┏━━
/-- R363, R364: the queue is unreachable; `err` is ERR. A fall-back packet on its way stays on its way (R376). -/
def Block.cqUnreachable (b : Block) (c err : Nat) : Block :=
  let x := b.cq c
  let b := Block.dropForeigns { b with mp := b.mp.scrapCq c } c
  let b := b.modCq c fun y =>
    { y with stage := if y.stage = CqStage.sending then .sending else .idle, freshHead := false, resuming := false
             err := err, reason := 2, state := if y.fbEn then .fallback else .fault }
  if x.fbEn then b else (b.raise (896 + c / 64)).claspLocket 0x33 (pack [(c, 12, 0)])

/-- R364, R369: no room. -/
def Block.cqNoRoom (b : Block) (c : Nat) : Block :=
  let x := b.cq c
  if x.foreignFirst then b.dropForeign c
  else (b.dropForeigns c).modCq c fun y =>
    { y with freshHead := false, reason := if y.fbEn then 1 else y.reason
             state := if y.fbEn then .fallback else .wait
             interval := if y.fbEn then y.interval else if y.state = CqState.wait then min 4096 (2 * y.interval) else 64 }

/-- HEAD is read (R359). -/
def Block.cqReadHead (b : Block) (c : Nat) : Block :=
  (b.ask 63 2 (b.cq c).ccbAddr 4 (.cqHead c)).modCq c fun x => { x with stage := .headRead }

/-- R358, R360: the first held completion, and the PAD that it needs, are written to the ring. -/
def Block.cqWrite (b : Block) (c : Nat) (y : Comp) : Block :=
  let x := b.cq c
  let u := y.units
  let k := x.pad u
  let addr (i : Nat) : Nat := x.ringAddr + 64 * (i % x.size)
  let b1 := if k = 0 then b
    else b.put 63 2 (addr x.tail) (wordsBytes (padWord k :: List.replicate (8 * k - 1) 0)) (.cqRecord c)
  let b2 := b1.put 63 2 (addr (x.tail + k)) (wordsBytes (y.record x.cseq)) (.cqRecord c)
  let n := (b2.mp.writes ++ b2.mp.heldWrites).filter fun r => r.purpose == .cqRecord c
  b2.modCq c fun x => { x with stage := .records (u + k) n.length }

/-- R359, R360, R363: one step of delivery of a completion queue with a held completion. -/
def Block.cqDeliver (b : Block) (c : Nat) (y : Comp) : Block :=
  let x := b.cq c
  if x.hostDown then b.cqUnreachable c 3
  else if x.headBad then b.cqUnreachable c 2
  else if x.fits y.units then b.cqWrite c y
  else if x.freshHead then b.cqNoRoom c
  else b.cqReadHead c

/-- R360: delivery goes on in a queue in ACTIVE that has no step outstanding. A FOREIGN record is
written in ACTIVE alone (R369). (DEDUCED, log 71) -/
def completionDelivery (c : Nat) (b : Block) : Block :=
  let x := b.cq c
  match x.held with
  | [] => b
  | y :: _ =>
      if x.stage != .idle || x.resuming then b
      else if x.state == .active then b.cqDeliver c y
      else if y.foreign.isSome then b.dropForeign c
      else b

/-- COMPLETION_DELIVERY (R360). -/
def execCompletionDelivery (cq : Nat) (s : State) : Host.Outcome State Fault Refusal :=
  .next { s with blk := completionDelivery cq s.blk }

/-- R364: a queue in WAIT reads HEAD again. (DESIGN CHOICE, log 120) -/
def cqHeadReread (c : Nat) (b : Block) : Block :=
  let x := b.cq c
  if x.state == .wait && x.stage == .idle then
    (if x.hostDown then b.cqUnreachable c 3 else b.cqReadHead c)
  else b

/-- CQ_HEAD_REREAD (R364). -/
def execCqHeadReread (cq : Nat) (s : State) : Host.Outcome State Fault Refusal :=
  .next { s with blk := cqHeadReread cq s.blk }

/-- R359, R363, R364: HEAD returns. The read of a RESUME is not the one that R359 makes for a record. -/
def Block.cqHeadReturn (c : Nat) (code : BitVec 2) (v : BitVec 32) (b : Block) : Block :=
  let x := b.cq c
  if x.stage != .headRead && !x.resuming then b
  else
    let b := b.modCq c fun x =>
      { x with stage := if x.stage = CqStage.headRead then .idle else x.stage, resuming := false }
    if code ≠ 0#2 then b.cqUnreachable c 1
    else
      let b := b.modCq c fun y => { y with head := v.toNat, freshHead := !x.resuming }
      if x.state != .wait then b
      else if (b.cq c).headBad then b.cqUnreachable c 2
      else match x.held with
        | y :: _ => if (b.cq c).fits y.units then b.modCq c fun x => { x with state := .active } else b.cqNoRoom c
        | [] => b

/-! ## After delivery -/

/-- R177: DONE_FENCE is signalled or poisoned. -/
def Block.doneFence (b : Block) (y : Comp) : Block :=
  if !y.doneV then b
  else
    let h := descDoneFence y.desc
    let kernel := (b.queue y.queue).kernel
    if isFailure y.status then (b.poisonHandle h y.status kernel y.ctx).2
    else (b.signalFence (handleIndex h) (handleGen h) kernel y.ctx .done).2

/-- R414: the save record; an express partition keeps none (R429). -/
def Block.saveRecord (b : Block) (y : Comp) : Block :=
  if y.noSave then b
  else if !y.save then b.modCtx y.ctx fun x => { x with atSp := false }
  else if (b.partSec (b.ctx y.ctx).part).express then b.modCtx y.ctx fun x => { x with atSp := true }
  else b.modCtx y.ctx fun x =>
    { x with
      atSp := true, recV := true, liveAddr := descLiveAddr y.desc
      liveCount := bits (descW y.desc 5) 31 0, saveCost := bits (descW y.desc 5) 63 32 }

/-- R360, R177, R414: what follows a delivery, in this order: the notification source, DONE_FENCE, the
context's save record; the submission is no longer in flight and its number is free. -/
def Block.delivered (b : Block) (c : Nat) (y : Comp) : Block :=
  let x := b.cq c
  let b := if x.ien then b.raise (512 + x.notify) else b
  if y.foreign.isSome then b
  else
    let b := b.doneFence y
    let b := b.saveRecord y
    let b := b.modQueue y.queue fun q => { q with inflight := q.inflight - 1, done := wrapAdd 32 q.done 1 }
    let b := b.progress 0 y.queue
    match y.seg with
    | some seg => b.modSub seg fun _ => {}
    | none => b

/-- The trace event of class COMPLETE (R471); a FOREIGN record is none of the block's queues'. -/
def Block.traceComplete (b : Block) (y : Comp) (cseq : Nat) (fallback : Bool) : Block :=
  if y.foreign.isSome then b
  else b.traceEvent 4 2 (pack [(y.queue, 12, 0), (y.status.toNat, 8, 16), (b2n fallback, 1, 24)])
    [BitVec.ofNat 64 y.ringIdx, BitVec.ofNat 64 cseq]

/-- The first held completion has been delivered, by fall-back or in the ring. -/
def Block.cqDone (b : Block) (c : Nat) (fallback : Bool) : Block :=
  match (b.cq c).held with
  | [] => b
  | y :: r =>
      let b := b.traceComplete y (b.cq c).cseq fallback
      (b.modCq c fun x =>
        { x with held := r, stage := .idle, freshHead := false
                 cseq := if y.foreign.isSome then x.cseq else wrapAdd 32 x.cseq 1 }).delivered c y

/-- R360: the acknowledge of a write of the ring. -/
def Block.cqRecordAck (c : Nat) (code : BitVec 2) (b : Block) : Block :=
  match (b.cq c).stage with
  | .records u n =>
      if code ≠ 0#2 then b.cqUnreachable c 1
      else if 1 < n then b.modCq c fun x => { x with stage := .records u (n - 1) }
      else
        let t := wrapAdd 32 (b.cq c).tail u
        (b.put 63 2 ((b.cq c).ccbAddr + 0x20) (leBytes 4 t) (.cqTail c)).modCq c fun x => { x with stage := .tailWrite u }
  | _ => b

/-- R360: the acknowledge of a TAIL write that covers the record. -/
def Block.cqTailAck (c : Nat) (code : BitVec 2) (b : Block) : Block :=
  match (b.cq c).stage with
  | .tailWrite u =>
      if code ≠ 0#2 then b.cqUnreachable c 1
      else (b.modCq c fun x => { x with tail := wrapAdd 32 x.tail u }).cqDone c false
  | _ => b

/-! ## Commands -/

/-- An ignored command or write sets CMD_REJ. -/
def Block.rejCq (b : Block) (c : Nat) : Block := b.modCq c fun x => { x with cmdRej := true }

/-- R365: ENABLE. -/
def cqEnable (c : Nat) (b : Block) : Block :=
  let x := b.cq c
  if (b.loader.state == .active || b.loader.state == .patching) && x.state == .disabled && 6 ≤ x.log2sz
      && x.log2sz ≤ 20 && x.stage != .enabling then
    (b.ask 63 2 x.ccbAddr 4 (.cqEnableHead c)).modCq c fun x => { x with stage := .enabling, cmdRej := false }
  else b.rejCq c

/-- R365: an error during ENABLE leaves the queue DISABLED. -/
def Block.cqEnableFails (b : Block) (c : Nat) : Block :=
  b.modCq c fun x => { x with stage := .idle, cmdRej := true }

/-- R364, R365: HEAD returns to an ENABLE; TAIL is set to it and written. -/
def Block.cqEnableHead (c : Nat) (code : BitVec 2) (v : BitVec 32) (b : Block) : Block :=
  if (b.cq c).stage != .enabling then b
  else if code ≠ 0#2 then b.cqEnableFails c
  else
    (b.put 63 2 ((b.cq c).ccbAddr + 0x20) (leBytes 4 v.toNat) (.cqEnableTail c)).modCq c fun x =>
      { x with head := v.toNat, tail := v.toNat, cseq := 0 }

/-- R364, R365: the TAIL write of an ENABLE is acknowledged. -/
def Block.cqEnableTail (c : Nat) (code : BitVec 2) (b : Block) : Block :=
  if (b.cq c).stage != .enabling then b
  else if code ≠ 0#2 then b.cqEnableFails c
  else b.modCq c fun x => { x with stage := .idle, state := .active, freshHead := false }

/-- R365: DISABLE. (DEDUCED, log 23) -/
def cqDisable (c : Nat) (b : Block) : Block :=
  let x := b.cq c
  if x.stage != .enabling && x.held.isEmpty
      && b.front.queues.all (fun t => t.2.cq != c || t.2.state == .disabled) then
    Block.modCq { b with mp := b.mp.scrapCq c } c fun x =>
      { x with state := .disabled, stage := .idle, resuming := false, cmdRej := false }
  else b.rejCq c

/-- R364, R365, R368: RESUME. -/
def cqResume (c : Nat) (b : Block) : Block :=
  let x := b.cq c
  if (x.state == .fallback || x.state == .fault) && !x.hostDown then
    (b.ask 63 2 x.ccbAddr 4 (.cqHead c)).modCq c fun x =>
      { x with
        state := .active, err := 0, cmdRej := false, resuming := true }
  else b.rejCq c

/-- A write of LNK_CQ_CMD. -/
def cqCommand (c op : Nat) (b : Block) : Block :=
  match op with
  | 1 => cqEnable c b
  | 2 => cqDisable c b
  | 3 => cqResume c b
  | _ => b.rejCq c

/-- CQ_ENABLE (R365). -/
def execCqEnable (a : Acc) (cq : Nat) (s : State) : Host.Outcome State Fault Refusal :=
  .next (s.command a (.cqCmd cq) fun _ b => cqEnable cq b)

/-- CQ_DISABLE (R365). -/
def execCqDisable (a : Acc) (cq : Nat) (s : State) : Host.Outcome State Fault Refusal :=
  .next (s.command a (.cqCmd cq) fun _ b => cqDisable cq b)

/-- CQ_RESUME (R365). -/
def execCqResume (a : Acc) (cq : Nat) (s : State) : Host.Outcome State Fault Refusal :=
  .next (s.command a (.cqCmd cq) fun _ b => cqResume cq b)

/-- CQ_CMD_INVALID (R365): an LNK_CQ_CMD write, which sets CMD_REJ when its OP is none of the three. -/
def execCqCmdInvalid (a : Acc) (cq : Nat) (op : BitVec 3) (s : State) : Host.Outcome State Fault Refusal :=
  .next (s.command a (.cqCmd cq) fun _ b => cqCommand cq op.toNat b)

/-- R382: the queue's registers stand under its state. -/
def CQueue.guarded (c : CQueue) : Bool := c.state != .disabled || c.stage == .enabling

/-- The writable bits of LNK_CQ_CFG. -/
def cqCfgMask : BitVec 32 := 0xFFF8FF00#32

/-- R382: a write of LNK_CQ_CFG. -/
def cqCfgWrite (c : Nat) (d : BitVec 32) (b : Block) : Block :=
  let v := d &&& cqCfgMask
  let x := b.cq c
  if x.guarded then
    let down := (x.cfg &&& ~~~0x20000000#32) ||| (v &&& 0x20000000#32)
    b.modCq c fun x => { x with cfg := down, cmdRej := x.cmdRej || down != v }
  else b.modCq c fun x => { x with cfg := v }

/-- CQ_CFG_WRITE (R382). -/
def execCqCfgWrite (a : Acc) (cq : Nat) (data : BitVec 32) (s : State) : Host.Outcome State Fault Refusal :=
  .next (s.command a (.cqCfg cq) fun _ b => cqCfgWrite cq data b)

/-- R367, R371, R376: the first held completion of a queue in FALLBACK is queued as a COMPLETION packet to
the peer that FB_PEER's entry names, while that entry and the peer's lowest-numbered VALID entry are UP. (DEDUCED, log 117) -/
def fallbackSend (c : Nat) (b : Block) : Block :=
  let x := b.cq c
  let f := b.peer x.fbPeer
  let k := (b.peerFor f.peer).getD x.fbPeer
  let e := b.peer k
  match x.held with
  | [] => b
  | y :: _ =>
      if x.state != .fallback || x.stage != .idle then b
      else if y.foreign.isSome then b.dropForeign c
      else if !b.link.en || !f.valid || f.state != .up || e.state != .up || !b.txRoom then b
      else
        (b.txPut {
          words := completionPacket e.rev e.peer b.link.self c x.reason (y.record x.cseq)
          link := e.link, peer := k, by' := .completion c }).modCq c fun x => { x with stage := .sending }

/-- FALLBACK_SEND (R367). -/
def execFallbackSend (cq : Nat) (s : State) : Host.Outcome State Fault Refusal :=
  .next { s with blk := fallbackSend cq s.blk }

/-- R367: the packet's last transfer has been accepted on lp_tx. -/
def Block.cqSent (b : Block) (c : Nat) : Block :=
  if (b.cq c).stage = CqStage.sending then
    (b.modCq c fun x => { x with fbcnt := satAdd 16 x.fbcnt 1 }).cqDone c true
  else b

end Sys2Proof.Machine
end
┗━━
=== WHAT IS NEEDED ===
Return every line of the data above in which "queues" appears.

=== RESULT ===
/-- The trace event of class COMPLETE (R471); a FOREIGN record is none of the block's queues'. -/
      && b.front.queues.all (fun t => t.2.cq != c || t.2.state == .disabled) then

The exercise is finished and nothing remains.